NeXTstation is a high-end workstation computer developed, manufactured, and sold by NeXT from 1990 until 1993. It runs the NeXTSTEP operating system. The system was designed to be a lower-cost option compared to the company's upscale product, the NeXTcube. Compared to the cube, it removed a number of features and had limited expandability, allowing it to fit in a much smaller pizza-box form factor case.

There were two major series of the system released during its production run. The initial models were the NeXTstation and NeXTstation Color. Both were based on the Motorola 68040 processor running at 25 MHz. The Color units supported 12-bit color graphics (4,096 colors) stored in a separate 1.5 MB VRAM memory. Turbo versions were released in April 1992, which increased the speed of the processor to 33 MHz and increased the maximum amount of main memory from 32 to 128 MB of RAM.

Both the station and the cube initially used the same displays, the original MegaPixel display used on the original NeXT Computer. These used a single custom connector that included wiring for the monitor's built-in speaker and the Apple Desktop Bus connector for the keyboard. The mouse plugged into the keyboard. The MegaPixel Color Display moved to the (then) standard DB13W3 monitor connector, and the sound, keyboard and mouse connections were moved to the external NeXT Sound Box.

Although the initial models were announced in September 1990, a lack of availability of the 68040 processor resulted in volume shipments being delayed until December of that year, also affecting the NeXTcube.

==Overview==
The NeXTstation was released as a more affordable alternative to the NeXTcube at about or about half the price. Several models were produced, including the NeXTstation (25 MHz), NeXTstation Turbo (33 MHz), NeXTstation Color (25 MHz) and NeXTstation Turbo Color (33 MHz). In total, NeXT sold about 50,000 computers (not including sales to government organizations), making the NeXTstation a rarity today.

The NeXTstation originally shipped with a NeXT MegaPixel Display 17" monitor (with built-in speakers), keyboard, and mouse. It is nicknamed "the slab", since the pizza box form factor contrasts quite sharply with the original NeXT Computer's basic shape (otherwise known as "the cube").

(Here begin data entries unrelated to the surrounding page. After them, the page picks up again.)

/-! ## `advanceReader` -/

@[simp] theorem advanceReader_status (n : Nat) : (s.advanceReader n).status = s.status := rfl
@[simp] theorem advanceReader_len (n : Nat) : (s.advanceReader n).len = s.len := rfl
@[simp] theorem advanceReader_nsw (n : Nat) : (s.advanceReader n).nsw = s.nsw := rfl
@[simp] theorem advanceReader_valid (n : Nat) : (s.advanceReader n).valid = s.valid := rfl
@[simp] theorem advanceReader_profile (n : Nat) : (s.advanceReader n).profile = s.profile := rfl
@[simp] theorem advanceReader_rextProfile (n : Nat) : (s.advanceReader n).rextProfile = s.rextProfile := rfl
@[simp] theorem advanceReader_level (n : Nat) : (s.advanceReader n).level = s.level := rfl
@[simp] theorem advanceReader_chromaFormat (n : Nat) : (s.advanceReader n).chromaFormat = s.chromaFormat := rfl
@[simp] theorem advanceReader_bitDepth (n : Nat) : (s.advanceReader n).bitDepth = s.bitDepth := rfl
@[simp] theorem advanceReader_nalCount (n : Nat) : (s.advanceReader n).nalCount = s.nalCount := rfl
@[simp] theorem advanceReader_spsSeen (n : Nat) : (s.advanceReader n).spsSeen = s.spsSeen := rfl
@[simp] theorem advanceReader_spsOk (n : Nat) : (s.advanceReader n).spsOk = s.spsOk := rfl
@[simp] theorem advanceReader_lastErr (n : Nat) : (s.advanceReader n).lastErr = s.lastErr := rfl
@[simp] theorem advanceReader_errOff (n : Nat) : (s.advanceReader n).errOff = s.errOff := rfl
@[simp] theorem advanceReader_off (n : Nat) : (s.advanceReader n).off = s.off := rfl
@[simp] theorem advanceReader_nalOff (n : Nat) : (s.advanceReader n).nalOff = s.nalOff := rfl
@[simp] theorem advanceReader_nalLen (n : Nat) : (s.advanceReader n).nalLen = s.nalLen := rfl
@[simp] theorem advanceReader_nalType (n : Nat) : (s.advanceReader n).nalType = s.nalType := rfl
@[simp] theorem advanceReader_scrLen (n : Nat) : (s.advanceReader n).scrLen = s.scrLen := rfl
@[simp] theorem advanceReader_pos (n : Nat) : (s.advanceReader n).pos = s.pos := rfl
@[simp] theorem advanceReader_total (n : Nat) : (s.advanceReader n).total = s.total := rfl
@[simp] theorem advanceReader_nSub (n : Nat) : (s.advanceReader n).nSub = s.nSub := rfl
@[simp] theorem advanceReader_pp (n : Nat) : (s.advanceReader n).pp = s.pp := rfl
@[simp] theorem advanceReader_lp (n : Nat) : (s.advanceReader n).lp = s.lp := rfl
@[simp] theorem advanceReader_c44 (n : Nat) : (s.advanceReader n).c44 = s.c44 := rfl
@[simp] theorem advanceReader_tProfile (n : Nat) : (s.advanceReader n).tProfile = s.tProfile := rfl
@[simp] theorem advanceReader_tRext (n : Nat) : (s.advanceReader n).tRext = s.tRext := rfl
@[simp] theorem advanceReader_tLevel (n : Nat) : (s.advanceReader n).tLevel = s.tLevel := rfl
@[simp] theorem advanceReader_tChroma (n : Nat) : (s.advanceReader n).tChroma = s.tChroma := rfl
@[simp] theorem advanceReader_tDepth (n : Nat) : (s.advanceReader n).tDepth = s.tDepth := rfl
@[simp] theorem advanceReader_buf (n : Nat) : (s.advanceReader n).buf = s.buf := rfl
@[simp] theorem advanceReader_scr (n : Nat) : (s.advanceReader n).scr = s.scr := rfl
@[simp] theorem advanceReader_view (n : Nat) : (s.advanceReader n).view = s.view := rfl
@[simp] theorem advanceReader_reader (n : Nat) : (s.advanceReader n).reader =
    { s.reader with pos := BitVec.ofNat 36 (s.reader.pos.toNat + n) } := rfl
@[simp] theorem advanceReader_viewArg (n : Nat) : (s.advanceReader n).viewArg = s.viewArg := rfl
@[simp] theorem advanceReader_reply (n : Nat) : (s.advanceReader n).reply = s.reply := rfl
@[simp] theorem advanceReader_phase (n : Nat) : (s.advanceReader n).phase = s.phase := rfl
@[simp] theorem advanceReader_epbI (n : Nat) : (s.advanceReader n).epbI = s.epbI := rfl
@[simp] theorem advanceReader_epbK (n : Nat) : (s.advanceReader n).epbK = s.epbK := rfl
@[simp] theorem advanceReader_subI (n : Nat) : (s.advanceReader n).subI = s.subI := rfl
@[simp] theorem advanceReader_cfg (n : Nat) : (s.advanceReader n).cfg = s.cfg := rfl
@[simp] theorem advanceReader_lenWritten (n : Nat) : (s.advanceReader n).lenWritten = s.lenWritten := rfl
@[simp] theorem advanceReader_nswWritten (n : Nat) : (s.advanceReader n).nswWritten = s.nswWritten := rfl
@[simp] theorem advanceReader_host (n : Nat) : (s.advanceReader n).host = s.host := rfl
@[simp] theorem advanceReader_hostData (n : Nat) : (s.advanceReader n).hostData = s.hostData := rfl
@[simp] theorem advanceReader_free (n : Nat) : (s.advanceReader n).free = s.free := rfl
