/-- The second `03` is kept (R191); past the last byte `SCR_LEN` is set. -/
theorem test_epbremove : after (step (inLoop 3 2)) (fun t => (t.epbK, t.scr)) = some (3, [(2, 3)]) ∧
    after (step (inLoop 4 3)) (fun t => (t.scrLen, t.phase)) = some (3, .parsesps) := by decide

/-- 40_bitreader.md R130. -/
theorem test_br_init : after (exec (.brInit 9) { reader [1, 2] 7 with viewArg := [3] })
    (fun t => (t.reader.pos, t.reader.total, t.reply)) = some (0, 8, .done) := by decide

/-- V2.1: 32 bits that span five bytes, and 4 bits left of 5. -/
theorem test_readbits : after (exec (.readbits 32) (reader [0x12, 0x34, 0x56, 0x78, 0x80] 4)) (fun t => (t.reply, t.reader.pos)) =
      some (.value 0x23456788, 36) ∧
    after (exec (.readbits 5) (reader [0x12, 0x34, 0x56, 0x78, 0x80] 36)) (fun t => (t.reply, t.reader.pos)) =
      some (.error .bitstreamExhausted, 36) := by decide

/-- R131: outside 1 to 32. -/
theorem test_readbits_range : exec (.readbits 0) (reader [0xA5] 0) = .refused .readBitsRange ∧
    exec (.readbits 33) (reader [0xA5] 0) = .refused .readBitsRange ∧
    exec (.brReserved 0) (reader [0xA5] 0) = .refused .reservedOp := ⟨rfl, rfl, rfl⟩

/-- V2.1: `80`, and the empty view. -/
theorem test_readflag : after (exec (.readflag 0) (reader [0x80] 0)) (fun t => (t.reply, t.reader.pos)) = some (.value 1, 1) ∧
    after (exec (.readflag 0) (reader [] 0)) (fun t => (t.reply, t.reader.pos)) = some (.error .bitstreamExhausted, 0) := by decide

/-- V2.2: the largest value, and the 33rd zero. -/
theorem test_readue : after (exec (.readue 0) (reader [0, 0, 0, 0, 0xFF, 0xFF, 0xFF, 0xFF, 0x80] 0)) (fun t => (t.reply, t.reader.pos)) =
      some (.value 8589934590, 65) ∧
    after (exec (.readue 0) (reader [0, 0, 0, 0, 0x40] 0)) (fun t => (t.reply, t.reader.pos)) = some (.error .malformedCode, 0) := by
  decide

/-- V2.3: `28` is -2; the most negative value is -(2^32 - 1) in 33 bits. -/
theorem test_readse : after (exec (.readse 0) (reader [0x28] 0)) (fun t => (t.reply, t.reader.pos)) = some (.value (-2), 5) ∧
    after (exec (.readse 0) (reader [0, 0, 0, 0, 0xFF, 0xFF, 0xFF, 0xFF, 0x80] 0)) State.reply =
      some (.value (-4294967295)) := by decide

/-- V2.1: 88 bits from 8, then 17 where 16 remain. -/
theorem test_skipbits : after (exec (.skipbits 88) (reader (List.replicate 14 0) 8)) (fun t => t.reader.pos) = some 96 ∧
    after (exec (.skipbits 17) (reader (List.replicate 14 0) 96)) (fun t => (t.reply, t.reader.pos)) =
      some (.error .bitstreamExhausted, 96) := by decide

/-- V2.1: 13 becomes 16, 16 stays. -/
theorem test_bytealign : after (exec (.bytealign 0) (reader [0, 0] 13)) (fun t => t.reader.pos) = some 16 ∧
    after (exec (.bytealign 0) (reader [0, 0] 16)) (fun t => t.reader.pos) = some 16 := by decide

/-- R104, R114: `u(3)` at position 1 of `a5` is '010'. -/
theorem test_u : after (step { reader [0xA5] 1 with host := [.code (.u 3)] }) (fun t => (t.reply, t.reader.pos)) =
    some (.value 2, 4) := by decide

/-- V2.2, `38`: 6 in 5 bits. -/
theorem test_ue : after (step { reader [0x38] 0 with host := [.code .ue] }) (fun t => (t.reply, t.reader.pos)) =
    some (.value 6, 5) := by decide

/-- V2.3, `38`: -3. -/
theorem test_se : after (step { reader [0x38] 0 with host := [.code .se] }) (fun t => (t.reply, t.reader.pos)) =
    some (.value (-3), 5) := by decide

/-- 20_memory.md R61, 60_exceptions.md R255: during a call and after one, a request reads the reader's own bytes, not `SCR`, and
leaves the engine's cursor. -/
theorem test_reader_apart : after (step { atElement .maxSubLayersMinus1 [0x01] 4 with host := [.request 0x1000000004], reader := ⟨[0xA5], 0⟩ })
    (fun t => (t.reply, t.pos, t.scr)) = some (.value 10, 4, [(0, 1)]) := by decide

/-- 43_sps_decoder.md R200. -/
theorem test_parsesps : after (exec .parsesps { inCall 0 [] 0 .parsesps with valid := true, scrLen := 19, pos := 5 })
    (fun t => (t.valid, t.pos, t.total, t.phase)) = some (false, 0, 152, .sps .videoParameterSetId) := by decide

/-- The payload of V4.1. -/
def v41 : List Byte :=
  [0x01, 0x01, 0x60, 0x00, 0x00, 0x00, 0x90, 0x00, 0x00, 0x00, 0x00, 0x00, 0x5D, 0xA0, 0x02, 0x80, 0x80, 0x2D, 0x17]

/-- V4.1, element by element: the position after it and what is kept. -/
theorem test_sps_leading :
    after (step (atElement .videoParameterSetId v41 0)) State.pos = some 4 ∧
    after (step (atElement .maxSubLayersMinus1 v41 4)) (fun t => (t.pos, t.nSub)) = some (7, 0) ∧
    after (step (atElement .temporalIdNestingFlag v41 7)) State.pos = some 8 ∧
    after (step (atElement .generalProfileSpace v41 8)) State.pos = some 10 ∧
    after (step (atElement .generalTierFlag v41 10)) State.pos = some 11 ∧
    after (step (atElement .generalProfileIdc v41 11)) (fun t => (t.pos, t.tProfile)) = some (16, 1) := by decide

theorem test_sps_general :
    after (step (atElement .generalCompatibilityFlags v41 16)) State.pos = some 48 ∧
    after (step (atElement .generalSourceFlags v41 48)) State.pos = some 52 ∧
    after (step (atElement .generalConstraintBlock v41 52)) (fun t => (t.pos, t.c44, t.tRext)) = some (96, 0, 0) ∧
    after (step (atElement .generalLevelIdc v41 96)) (fun t => (t.pos, t.tLevel, t.phase)) =
      some (104, 93, .sps .seqParameterSetId) := by decide

theorem test_sps_codes :
    after (step (atElement .seqParameterSetId v41 104)) State.pos = some 105 ∧
    after (step (atElement .chromaFormatIdc v41 105)) (fun t => (t.pos, t.tChroma, t.phase)) =
      some (108, 1, .sps .picWidth) ∧
    after (step (atElement .picWidth v41 108)) State.pos = some 129 ∧
    after (step (atElement .picHeight v41 129)) State.pos = some 148 ∧
    after (step (atElement .conformanceWindowFlag v41 148)) (fun t => (t.pos, t.phase)) = some (149, .sps .bitDepthLuma) ∧
    after (step (atElement .bitDepthLuma v41 149)) (fun t => (t.pos, t.tDepth)) = some (150, 8) := by decide

/-- V4.1 at its last element, with what the elements before it staged. -/
def v41Last : State := { atElement .bitDepthChroma v41 150 with tProfile := 1, tLevel := 93, tChroma := 1, tDepth := 8 }

/-- The commit at 151 (R231). -/
theorem test_sps_commit :
    after (step v41Last) (fun t => (t.valid, t.profile, t.level, t.chromaFormat, t.bitDepth)) = some (true, 1, 93, 1, 8) ∧
    after (step v41Last) (fun t => (t.pos, t.spsOk, t.phase)) = some (151, 1, .scan) := by decide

The Pyro accelerator board increases the speed of a NeXTstation by replacing the standard 25 MHz processor with a 50 MHz one. There was also a very rare accelerator board known as the Nitro; between 5 and 20 are estimated to have been made. It increased the speed of a NeXTstation Turbo by replacing the standard 33 MHz processor with a 40 MHz one.

John Carmack developed the PC Game Doom on a NeXTStation Color.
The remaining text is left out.